▶ **Task item**
Filter the listing so that only lines with the word "COUNTS" remain.

▶ **Data for analysis**
/-- CHn.LTX, chapter 07 R198. -/
def regs_LTX : List RegDef :=
  [⟨0, 1, 4, 0, 0, 0, 0, 0, 0⟩,  -- PAGE_ID
   ⟨4, 1, 4, 3, 0, 0, 0, 1, 0⟩,  -- CTRL
   ⟨8, 1, 4, 0, 0, 0, 0, 0x40, 0⟩,  -- STATUS
   ⟨0xC, 1, 4, 0, 0x7F, 0, 0, 0, 0⟩,  -- IRQ_RAW
   ⟨0x10, 1, 4, 0x7F, 0, 0, 0, 0, 0⟩,  -- IRQ_EN
   ⟨0x14, 1, 4, 0, 0, 0, 0, 0, 0⟩,  -- IRQ_PEND
   ⟨0x18, 1, 4, 0, 0xF, 0, 0, 0, 0⟩,  -- FLT_RAW
   ⟨0x1C, 1, 4, 0xF, 0, 0, 0, 0xF, 0⟩,  -- FLT_EN
   ⟨0x20, 1, 4, 0xFF00, 0, 0, 0x1F, 0, 0⟩,  -- INJECT
   ⟨0x24, 1, 4, 0, 0, 0, 0, 0, 0⟩,  -- BUSY
   ⟨0x40, 1, 4, 0xFF033F, 0, 0, 0, 0x600320, 0xF⟩,  -- CFG
   ⟨0x44, 1, 4, 0xFFF0FFF, 0, 0, 0, 0x640063, 0⟩,  -- RAMP
   ⟨0x48, 1, 4, 0xFF, 0, 0, 0, 0, 0⟩,  -- LAG
   ⟨0x4C, 1, 4, 0xF, 0, 0, 0, 2, 0⟩,  -- FIR_CFG
   ⟨0x58, 1, 4, 0x3FF, 0, 0, 0, 0x100, 0⟩,  -- FIR_C
   ⟨0x50, 9, 4, 0x3FF, 0, 0, 0, 0, 0⟩,  -- FIR_C
   ⟨0x74, 1, 4, 0, 0, 0, 1, 0, 0⟩,  -- FIR_APPLY
   ⟨0x78, 1, 4, 0, 0, 0, 1, 0, 0⟩,  -- NL_LOAD
   ⟨0x7C, 1, 4, 0, 0, 0, 0, 0, 0⟩,  -- ENVELOPE
   ⟨0x88, 1, 4, 0, 0, 0, 0, 0x100, 0⟩,  -- FIR_ACTIVE
   ⟨0x80, 9, 4, 0, 0, 0, 0, 0, 0⟩,  -- FIR_ACTIVE
   ⟨0xA4, 1, 4, 0, 0, 0, 0, 2, 0⟩,  -- FIR_MAIN_ACTIVE
   ⟨0xA8, 1, 4, 0xFFFF, 0, 0, 0, 0x10, 0⟩,  -- SAT_CFG
   ⟨0xAC, 1, 4, 0, 0, 0, 0, 0, 0⟩,  -- SAT_COUNT
   ⟨0xB0, 1, 4, 0, 0, 0, 0, 0, 0⟩,  -- COUNTS
   ⟨0x100, 0x40, 4, 0xFF, 0, 0, 0, 0, 0⟩,  -- NL_ENTRY
   ⟨0x200, 0x40, 4, 0, 0, 0, 0, 0, 0⟩]  -- NL_ACTIVE

/-- CHn.LRX, chapter 08 R225. -/
def regs_LRX : List RegDef :=
  [⟨0, 1, 4, 0, 0, 0, 0, 0, 0⟩,  -- PAGE_ID
   ⟨4, 1, 4, 1, 0, 0, 0, 1, 0⟩,  -- CTRL
   ⟨8, 1, 4, 0, 0, 0, 0, 0x5000, 0⟩,  -- STATUS
   ⟨0xC, 1, 4, 0, 0x7FF, 0, 0, 0, 0⟩,  -- IRQ_RAW
   ⟨0x10, 1, 4, 0x7FF, 0, 0, 0, 0, 0⟩,  -- IRQ_EN
   ⟨0x14, 1, 4, 0, 0, 0, 0, 0, 0⟩,  -- IRQ_PEND
   ⟨0x18, 1, 4, 0, 0x1F, 0, 0, 0, 0⟩,  -- FLT_RAW
   ⟨0x1C, 1, 4, 0x1F, 0, 0, 0, 0x1F, 0⟩,  -- FLT_EN
   ⟨0x20, 1, 4, 0xFF00, 0, 0, 0x1F, 0, 0⟩,  -- INJECT
   ⟨0x24, 1, 4, 0, 0, 0, 0, 0, 0⟩,  -- BUSY
   ⟨0x40, 1, 4, 0x7F7F7F03, 0, 0, 0, 0x60181800, 0x7F03⟩,  -- GAIN_CFG
   ⟨0x44, 1, 4, 0xF00FF, 0, 0, 0, 0x30028, 0⟩,  -- AGC_CFG
   ⟨0x48, 1, 4, 0x1FF0F, 0, 0, 0, 0x204, 0x10000⟩,  -- SD_CFG
   ⟨0x4C, 1, 4, 0, 0, 0, 0, 0x18, 0⟩,  -- GAIN
   ⟨0x50, 1, 4, 0xFF03, 0, 0, 0, 0x2403, 0⟩,  -- BANK_CFG
   ⟨0x54, 1, 4, 0xFFFFF, 0, 0, 0, 0x20040, 0⟩,  -- PLAUS_CFG
   ⟨0x58, 1, 4, 0, 0, 0, 0, 0, 0⟩,  -- PLAUS_D
   ⟨0x5C, 1, 4, 0, 0, 0, 0, 0, 0⟩,  -- PLAUS_STAT
   ⟨0x60, 1, 4, 0, 0, 0, 0xF, 0, 0⟩,  -- CMD
   ⟨0x64, 1, 4, 0, 0, 0, 0, 0, 0⟩,  -- SWAP_INFO
   ⟨0x68, 1, 4, 0, 0, 0, 0, 0, 0⟩,  -- SWAP_FAILS
   ⟨0x6C, 1, 4, 0, 0, 0, 0, 0, 0⟩,  -- TANDEM_EST
   ⟨0x70, 1, 4, 0xFFFF, 0, 0, 0, 0x1E0, 0⟩,  -- TANDEM_CFG
   ⟨0x74, 1, 4, 0xFFFF, 0, 0, 0, 0x10, 0⟩,  -- CLIP_CFG
   ⟨0x78, 1, 4, 0, 0, 0, 0, 0, 0⟩,  -- CLIP_COUNT
   ⟨0x7C, 1, 4, 0, 0, 0, 0, 0, 0⟩,  -- RMS
   ⟨0x80, 1, 4, 0, 0, 0, 3, 0, 0⟩,  -- CAP_CTRL
   ⟨0x84, 1, 4, 0xF773, 0, 0, 0, 0, 0⟩,  -- CAP_CFG
   ⟨0x88, 1, 4, 0, 0, 0, 0, 0, 0⟩,  -- CAP_STATUS
   ⟨0x8C, 1, 4, 0, 0, 0, 0, 0, 0⟩,  -- CAP_START
   ⟨0x90, 1, 4, 0, 0, 0, 0, 0, 0⟩,  -- CAP_TRIG_POS
   ⟨0x94, 1, 4, 0, 0, 0, 0, 0, 0⟩,  -- CAP_TS_NS
   ⟨0x98, 1, 4, 0, 0, 0, 0, 0, 0⟩,  -- CAP_TS_SEC
   ⟨0x9C, 1, 4, 0, 0, 0, 0, 0, 0⟩,  -- CAP_EPOCHS
   ⟨0x400, 0x40, 8, 0, 0, 0, 0, 0, 0⟩,  -- EPOCH_A
   ⟨0x404, 0x40, 8, 0, 0, 0, 0, 0, 0⟩]  -- EPOCH_B

/-- CHn.TIM, chapter 09 R252. -/
def regs_TIM : List RegDef :=
  [⟨0, 1, 4, 0, 0, 0, 0, 0, 0⟩,  -- PAGE_ID
   ⟨4, 1, 4, 1, 0, 0, 0, 1, 0⟩,  -- CTRL
   ⟨8, 1, 4, 0, 0, 0, 0, 0, 0⟩,  -- STATUS
   ⟨0xC, 1, 4, 0, 0x1F, 0, 0, 0, 0⟩,  -- IRQ_RAW
   ⟨0x10, 1, 4, 0x1F, 0, 0, 0, 0, 0⟩,  -- IRQ_EN
   ⟨0x14, 1, 4, 0, 0, 0, 0, 0, 0⟩,  -- IRQ_PEND
   ⟨0x18, 1, 4, 0, 7, 0, 0, 0, 0⟩,  -- FLT_RAW
   ⟨0x1C, 1, 4, 7, 0, 0, 0, 7, 0⟩,  -- FLT_EN
   ⟨0x20, 1, 4, 0xFF00, 0, 0, 0x1F, 0, 0⟩,  -- INJECT
   ⟨0x24, 1, 4, 0, 0, 0, 0, 0, 0⟩,  -- BUSY
   ⟨0x40, 1, 4, 0xFFF, 0, 0, 0, 0xF3, 0⟩,  -- LOOP_CFG
   ⟨0x44, 1, 4, 0xFFFF, 0, 0, 0, 0x3010, 0⟩,  -- LOCK_CFG
   ⟨0x48, 1, 4, 0, 0, 0, 0, 0xF0F0F0F, 0⟩,  -- NCO_NOM
   ⟨0x4C, 1, 4, 0, 0, 0, 0, 0, 0⟩,  -- FREQ
   ⟨0x50, 1, 4, 0x3FFF, 0, 0, 0, 0, 0⟩,  -- DESKEW
   ⟨0x54, 1, 4, 0, 0, 0, 0, 0, 0⟩,  -- DESKEW_ACTIVE
   ⟨0x58, 1, 4, 0, 0, 0, 0, 0, 0⟩,  -- FIXED_DELAY_PS
   ⟨0x5C, 1, 4, 0, 0, 0, 0, 0, 0⟩,  -- PHASE_ERR
   ⟨0x60, 1, 4, 0, 0x1F, 0, 0, 0, 0⟩,  -- SAT_FLAGS
   ⟨0x64, 1, 4, 0, 0, 0, 0, 0, 0⟩,  -- COUNTS
   ⟨0x68, 1, 4, 0, 0, 0, 7, 0, 0⟩,  -- CMD
   ⟨0x9C, 1, 4, 0xFFF, 0, 0, 0, 0x400, 0⟩,  -- PREFILTER_C
   ⟨0x80, 8, 4, 0xFFF, 0, 0, 0, 0, 0⟩,  -- PREFILTER_C
   ⟨0xBC, 1, 4, 0, 0, 0, 0, 0x400, 0⟩,  -- PF_ACTIVE
   ⟨0xA0, 8, 4, 0, 0, 0, 0, 0, 0⟩]  -- PF_ACTIVE

/-- CHn.EQ, chapter 09 R253. -/
def regs_EQ : List RegDef :=
  [⟨0, 1, 4, 0, 0, 0, 0, 0, 0⟩,  -- PAGE_ID
   ⟨4, 1, 4, 1, 0, 0, 0, 1, 0⟩,  -- CTRL
   ⟨8, 1, 4, 0, 0, 0, 0, 0, 0⟩,  -- STATUS
   ⟨0xC, 1, 4, 0, 0x7F, 0, 0, 0, 0⟩,  -- IRQ_RAW
   ⟨0x10, 1, 4, 0x7F, 0, 0, 0, 0, 0⟩,  -- IRQ_EN
   ⟨0x14, 1, 4, 0, 0, 0, 0, 0, 0⟩,  -- IRQ_PEND
   ⟨0x18, 1, 4, 0, 7, 0, 0, 0, 0⟩,  -- FLT_RAW
   ⟨0x1C, 1, 4, 7, 0, 0, 0, 7, 0⟩,  -- FLT_EN
   ⟨0x20, 1, 4, 0xFF00, 0, 0, 0x1F, 0, 0⟩,  -- INJECT
   ⟨0x24, 1, 4, 0, 0, 0, 0, 0, 0⟩,  -- BUSY
   ⟨0x40, 1, 4, 0xF01F073F, 0, 0, 0, 0x800E050C, 0x200⟩,  -- CFG
   ⟨0x44, 1, 4, 0xFFF17F0F, 0, 0, 0, 0x3E813206, 0⟩,  -- GUARD_CFG
   ⟨0x48, 1, 4, 0xFF, 0, 0, 0, 0x10, 0⟩,  -- NOTICE_CFG
   ⟨0x4C, 1, 4, 0xFFFF, 0, 0, 0, 0xA0, 0⟩,  -- SNR_CFG
   ⟨0x50, 1, 4, 0, 0, 0, 0, 0, 0⟩,  -- SNR
   ⟨0x54, 1, 4, 0, 0, 0, 0, 0, 0⟩,  -- SNR_L01
   ⟨0x58, 1, 4, 0, 0, 0, 0, 0, 0⟩,  -- SNR_L23
   ⟨0x5C, 1, 4, 0, 0, 0, 0, 0, 0⟩,  -- LEVEL01
   ⟨0x60, 1, 4, 0, 0, 0, 0, 0, 0⟩,  -- LEVEL23
   ⟨0x64, 1, 4, 0, 0, 0, 0, 0, 0⟩,  -- OCC01
   ⟨0x68, 1, 4, 0, 0, 0, 0, 0, 0⟩,  -- OCC23
   ⟨0x6C, 1, 4, 0, 0, 0, 0, 0, 0⟩,  -- TRANS
   ⟨0x70, 1, 4, 0x3FF03FF, 0, 0, 0, 0, 0⟩,  -- DFE
   ⟨0x74, 1, 4, 0, 0x7F, 0, 0, 0, 0⟩,  -- SAT_FLAGS
   ⟨0x78, 1, 4, 0, 0, 0, 0, 0, 0⟩,  -- GUARD_COUNT
   ⟨0x7C, 1, 4, 0, 0, 0, 0, 0, 0⟩,  -- GUARD_TIME
   ⟨0x80, 1, 4, 0, 0, 0, 0, 0, 0⟩,  -- NOTICE_COUNT
   ⟨0x84, 1, 4, 0x1F, 0, 0, 0, 0x10, 0⟩,  -- EYE_CFG
   ⟨0x88, 1, 4, 0, 0, 0, 3, 0, 0⟩,  -- EYE_CTRL
   ⟨0x8C, 1, 4, 0, 0, 0, 0, 0, 0⟩,  -- EYE_STATUS
   ⟨0x90, 1, 4, 0, 0, 0, 3, 0, 0⟩,  -- CMD
   ⟨0x130, 1, 4, 0xFFF, 0, 0, 0, 0x200, 0⟩,  -- FFE_TAP
   ⟨0x100, 0x29, 4, 0xFFF, 0, 0, 0, 0, 0⟩]  -- FFE_TAP

/-- CHn.BOLT, chapter 10 R270. -/
def regs_BOLT : List RegDef :=
  [⟨0, 1, 4, 0, 0, 0, 0, 0, 0⟩,  -- PAGE_ID
   ⟨4, 1, 4, 1, 0, 0, 0, 1, 0⟩,  -- CTRL
   ⟨8, 1, 4, 0, 0, 0, 0, 0, 0⟩,  -- STATUS
   ⟨0xC, 1, 4, 0, 0x1F, 0, 0, 0, 0⟩,  -- IRQ_RAW
   ⟨0x10, 1, 4, 0x1F, 0, 0, 0, 0, 0⟩,  -- IRQ_EN
   ⟨0x14, 1, 4, 0, 0, 0, 0, 0, 0⟩,  -- IRQ_PEND
   ⟨0x18, 1, 4, 0, 0xF, 0, 0, 0, 0⟩,  -- FLT_RAW
   ⟨0x1C, 1, 4, 0xF, 0, 0, 0, 0xF, 0⟩,  -- FLT_EN
   ⟨0x20, 1, 4, 0xFF00, 0, 0, 0x1F, 0, 0⟩,  -- INJECT
   ⟨0x24, 1, 4, 0, 0, 0, 0, 0, 0⟩,  -- BUSY
   ⟨0x40, 1, 4, 0xFF00FFFF, 0, 0, 0, 0x10002040, 0⟩,  -- LOCK_CFG
   ⟨0x44, 1, 4, 0x3F0F, 0, 0, 0, 0x404, 0⟩,  -- ERASE_CFG
   ⟨0x48, 1, 4, 0xFF, 0, 0, 0, 0x28, 0⟩,  -- BER_CFG
   ⟨0x4C, 1, 4, 0, 0, 0, 0, 0, 0⟩,  -- BER_EST
   ⟨0x50, 1, 4, 0, 0, 0, 0, 0, 0⟩,  -- WIN_CORR
   ⟨0x54, 1, 4, 0, 0, 0, 0, 0, 0⟩,  -- WIN_UNC
   ⟨0x58, 1, 4, 0, 0, 0, 0, 0, 0⟩,  -- LOCK_COUNT
   ⟨0x5C, 1, 4, 0, 0, 0, 1, 0, 0⟩,  -- CMD
   ⟨0x100, 1, 4, 0, 0, 0, 0, 0, 0⟩,  -- BLOCKS_LO
   ⟨0x104, 1, 4, 0, 0, 0, 0, 0, 0⟩,  -- BLOCKS_HI
   ⟨0x108, 1, 4, 0, 0, 0, 0, 0, 0⟩,  -- BITS_CORR_LO
   ⟨0x10C, 1, 4, 0, 0, 0, 0, 0, 0⟩,  -- BITS_CORR_HI
   ⟨0x110, 1, 4, 0, 0, 0, 0, 0, 0⟩,  -- UNCORR_LO
   ⟨0x114, 1, 4, 0, 0, 0, 0, 0, 0⟩,  -- UNCORR_HI
   ⟨0x118, 1, 4, 0, 0, 0, 0, 0, 0⟩,  -- FLAGGED_LO
   ⟨0x11C, 1, 4, 0, 0, 0, 0, 0, 0⟩,  -- FLAGGED_HI
   ⟨0x140, 6, 8, 0, 0, 0, 0, 0, 0⟩,  -- HIST_LO
   ⟨0x144, 6, 8, 0, 0, 0, 0, 0, 0⟩]  -- HIST_HI

/-- CHn.DRESS, chapter 11 R294. -/
def regs_DRESS : List RegDef :=
  [⟨0, 1, 4, 0, 0, 0, 0, 0, 0⟩,  -- PAGE_ID
   ⟨4, 1, 4, 3, 0, 0, 0, 3, 0⟩,  -- CTRL
   ⟨8, 1, 4, 0, 0, 0, 0, 0, 0⟩,  -- STATUS
   ⟨0xC, 1, 4, 0, 0x7F, 0, 0, 0, 0⟩,  -- IRQ_RAW
   ⟨0x10, 1, 4, 0x7F, 0, 0, 0, 0, 0⟩,  -- IRQ_EN
   ⟨0x14, 1, 4, 0, 0, 0, 0, 0, 0⟩,  -- IRQ_PEND
   ⟨0x18, 1, 4, 0, 0xF, 0, 0, 0, 0⟩,  -- FLT_RAW
   ⟨0x1C, 1, 4, 0xF, 0, 0, 0, 0xF, 0⟩,  -- FLT_EN
   ⟨0x20, 1, 4, 0xFF00, 0, 0, 0x1F, 0, 0⟩,  -- INJECT
   ⟨0x24, 1, 4, 0, 0, 0, 0, 0, 0⟩,  -- BUSY
   ⟨0x40, 1, 4, 0xFF0000FF, 0, 0, 0, 0x84000004, 0⟩,  -- CFG
   ⟨0x44, 1, 4, 0x1FF, 0, 0, 0, 0x20, 0⟩,  -- TEMP_CFG
   ⟨0x48, 1, 4, 0xF0F, 0, 0, 0, 0xF0F, 0⟩,  -- SCOPE
   ⟨0x4C, 1, 4, 0, 0, 0, 3, 0, 0⟩,  -- CMD
   ⟨0x50, 1, 4, 0xFFFF, 0, 0, 0, 0x7D0, 0⟩,  -- DEFER_CFG
   ⟨0x54, 1, 4, 0, 0, 0, 0, 0, 0⟩,  -- TEMP
   ⟨0x58, 1, 4, 0, 0, 0, 0, 0, 0⟩,  -- PASS_RESULT
   ⟨0x5C, 1, 4, 0, 0, 0, 0, 0, 0⟩,  -- PASS_TRIMS
   ⟨0x60, 1, 4, 0, 0, 0, 0, 0, 0⟩,  -- PASS_US
   ⟨0x64, 1, 4, 0, 0, 0, 0, 0, 0⟩,  -- DEFER_US
   ⟨0x68, 1, 4, 0, 0, 0, 0, 0, 0⟩,  -- STEPS
   ⟨0x6C, 1, 4, 0, 0, 0, 0, 0, 0⟩,  -- PASS_COUNT
   ⟨0x70, 1, 4, 0, 0, 0, 0, 0, 0⟩,  -- RAIL
   ⟨0x74, 1, 4, 0, 0, 0, 0, 0, 0⟩]  -- LAST_DONE_SEC

/-- CHn.MRACE, chapter 12 R324, part 0. -/
def regs_MRACE_0 : List RegDef :=
  [⟨0, 1, 4, 0, 0, 0, 0, 0, 0⟩,  -- PAGE_ID
   ⟨4, 1, 4, 7, 0, 0, 0, 7, 0⟩,  -- CTRL
   ⟨8, 1, 4, 0, 0, 0, 0, 0, 0⟩,  -- STATUS
   ⟨0xC, 1, 4, 0, 0x3FF, 0, 0, 0, 0⟩,  -- IRQ_RAW
   ⟨0x10, 1, 4, 0x3FF, 0, 0, 0, 0, 0⟩,  -- IRQ_EN
   ⟨0x14, 1, 4, 0, 0, 0, 0, 0, 0⟩,  -- IRQ_PEND
   ⟨0x18, 1, 4, 0, 0xF, 0, 0, 0, 0⟩,  -- FLT_RAW
   ⟨0x1C, 1, 4, 0xF, 0, 0, 0, 0xF, 0⟩,  -- FLT_EN
   ⟨0x20, 1, 4, 0xFF00, 0, 0, 0x1F, 0, 0⟩,  -- INJECT
   ⟨0x24, 1, 4, 0, 0, 0, 0, 0, 0⟩,  -- BUSY
   ⟨0x40, 1, 4, 0xFF3F71, 0, 0, 0, 0x551210, 0xFF3F71⟩,  -- CFG
   ⟨0x44, 1, 4, 0x7F0000, 0, 0, 0, 0x280028, 0x7F0000⟩,  -- RX_GAIN
   ⟨0x48, 1, 4, 0xFFFFFFFF, 0, 0, 0, 0xFFFFFFFF, 0xFFFFFFFF⟩,  -- TX_DST_LO
   ⟨0x4C, 1, 4, 0xFFFF, 0, 0, 0, 0xFFFF, 0xFFFF⟩,  -- TX_DST_HI
   ⟨0x50, 1, 4, 0xFFFF000F, 0, 0, 0, 0x640004, 0xFFFF000F⟩,  -- BEACON_CFG
   ⟨0x54, 1, 4, 0xFFFF, 0, 0, 0, 0x15E, 0xFFFF⟩,  -- FAR_CFG
   ⟨0x58, 1, 4, 0, 0, 0, 7, 0, 0⟩,  -- CMD
   ⟨0x5C, 1, 4, 0, 0, 0, 0, 0, 0⟩,  -- TX_SEQ
   ⟨0x60, 1, 4, 0, 0, 0, 0, 0, 0⟩,  -- TX_LAST
   ⟨0x80, 1, 4, 0, 0, 0, 0, 0, 0⟩,  -- FAR_ID_LO
   ⟨0x84, 1, 4, 0, 0, 0, 0, 0, 0⟩,  -- FAR_ID_HI
   ⟨0x88, 1, 4, 0, 0, 0, 0, 0, 0⟩,  -- FAR_LINK
   ⟨0x8C, 1, 4, 0, 0, 0, 0, 0, 0⟩,  -- FAR_PWR
   ⟨0x90, 1, 4, 0, 0, 0, 0, 0, 0⟩,  -- FAR_LOCAL
   ⟨0x94, 1, 4, 0, 0, 0, 0, 0, 0⟩,  -- FAR_PPM
   ⟨0x98, 1, 4, 0, 0, 0, 0, 0, 0⟩,  -- RTT
   ⟨0x9C, 1, 4, 0, 0, 0, 0, 0, 0⟩,  -- RTT_INFO
   ⟨0xC0, 1, 4, 0, 0, 0, 0, 0, 0⟩,  -- TX_FRAMES
   ⟨0xC4, 1, 4, 0, 0, 0, 0, 0, 0⟩,  -- TX_ABORTED
   ⟨0xC8, 1, 4, 0, 0, 0, 0, 0, 0⟩,  -- RX_GOOD
   ⟨0xCC, 1, 4, 0, 0, 0, 0, 0, 0⟩,  -- RX_CRC_ERR
   ⟨0xD0, 1, 4, 0, 0, 0, 0, 0, 0⟩,  -- RX_HDR_ERR
   ⟨0xD4, 1, 4, 0, 0, 0, 0, 0, 0⟩,  -- RX_NOSYNC
   ⟨0xD8, 1, 4, 0, 0, 0, 0, 0, 0⟩,  -- RX_DROP_FULL
   ⟨0xDC, 1, 4, 0, 0, 0, 0, 0, 0⟩,  -- RX_ABORTED
   ⟨0xE0, 1, 4, 0, 0, 0, 0, 0, 0⟩,  -- BEACON_RX
   ⟨0x100, 1, 4, 0, 0, 0, 0, 0, 0⟩,  -- RX_SRC_LO
   ⟨0x104, 1, 4, 0, 0, 0, 0, 0, 0⟩,  -- RX_SRC_HI
   ⟨0x108, 1, 4, 0, 0, 0, 0, 0, 0⟩,  -- RX_SEQ_AGE
   ⟨0x10C, 1, 4, 0, 0, 0, 0, 0, 0⟩]  -- RX_INFO

/-- CHn.MRACE, chapter 12 R324, part 1. -/
def regs_MRACE_1 : List RegDef :=
  [⟨0x110, 3, 4, 0, 0, 0, 0, 0, 0⟩,  -- RX_TS_TX
   ⟨0x11C, 3, 4, 0, 0, 0, 0, 0, 0⟩,  -- RX_TS_RX
   ⟨0x128, 1, 4, 0, 0, 0, 0, 0, 0⟩,  -- RX_DST_LO
   ⟨0x12C, 1, 4, 0, 0, 0, 0, 0, 0⟩,  -- RX_DST_HI
   ⟨0x200, 0x40, 4, 0, 0, 0, 0, 0, 0⟩]  -- RX_DATA

/-- CHn.MRLY, chapter 12 R325. -/
def regs_MRLY : List RegDef :=
  [⟨0, 1, 4, 0, 0, 0, 0, 0, 0⟩,  -- PAGE_ID
   ⟨4, 1, 4, 1, 0, 0, 0, 1, 1⟩,  -- CTRL
   ⟨8, 1, 4, 0, 0, 0, 0, 0, 0x7F⟩,  -- STATUS
   ⟨0xC, 1, 4, 0, 0x1F, 0, 0, 0, 0⟩,  -- IRQ_RAW
   ⟨0x10, 1, 4, 0x1F, 0, 0, 0, 0, 0⟩,  -- IRQ_EN
   ⟨0x14, 1, 4, 0, 0, 0, 0, 0, 0⟩,  -- IRQ_PEND
   ⟨0x18, 1, 4, 0, 1, 0, 0, 0, 0⟩,  -- FLT_RAW
   ⟨0x1C, 1, 4, 1, 0, 0, 0, 1, 0⟩,  -- FLT_EN
   ⟨0x20, 1, 4, 0xFF00, 0, 0, 0x1F, 0, 0⟩,  -- INJECT
   ⟨0x24, 1, 4, 0, 0, 0, 0, 0, 0⟩,  -- BUSY
   ⟨0x40, 1, 4, 0xFFFF, 0, 0, 0, 0x2710, 0xFFFF⟩,  -- CFG
   ⟨0x44, 1, 4, 0x8000FFFF, 0, 0, 0, 0x8000EA60, 0x8000FFFF⟩,  -- DUP_CFG
   ⟨0x60, 1, 4, 0, 0, 0, 0, 0, 0⟩,  -- RELAYED
   ⟨0x64, 1, 4, 0, 0, 0, 0, 0, 0⟩,  -- RELAY_TX
   ⟨0x68, 1, 4, 0, 0, 0, 0, 0, 0⟩,  -- DUP_DROP
   ⟨0x6C, 1, 4, 0, 0, 0, 0, 0, 0⟩,  -- LOOP_DROP
   ⟨0x70, 1, 4, 0, 0, 0, 0, 0, 0⟩,  -- TTL_DROP
   ⟨0x74, 1, 4, 0, 0, 0, 0, 0, 0⟩,  -- DROP_DARK
   ⟨0x78, 1, 4, 0, 0, 0, 0, 0, 0⟩,  -- DROP_FULL
   ⟨0x7C, 1, 4, 0, 0, 0, 0, 0, 0⟩,  -- AGE_DROP
   ⟨0x200, 0x40, 8, 0xFFFFFFFF, 0, 0, 0, 0, 0xFFFFFFFF⟩,  -- ENTRY_W0
   ⟨0x204, 0x40, 8, 0xFFFFFFFF, 0, 0, 0, 0, 0xFFFFFFFF⟩]  -- ENTRY_W1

▶ **Result below**
   ⟨0xB0, 1, 4, 0, 0, 0, 0, 0, 0⟩,  -- COUNTS
   ⟨0x64, 1, 4, 0, 0, 0, 0, 0, 0⟩,  -- COUNTS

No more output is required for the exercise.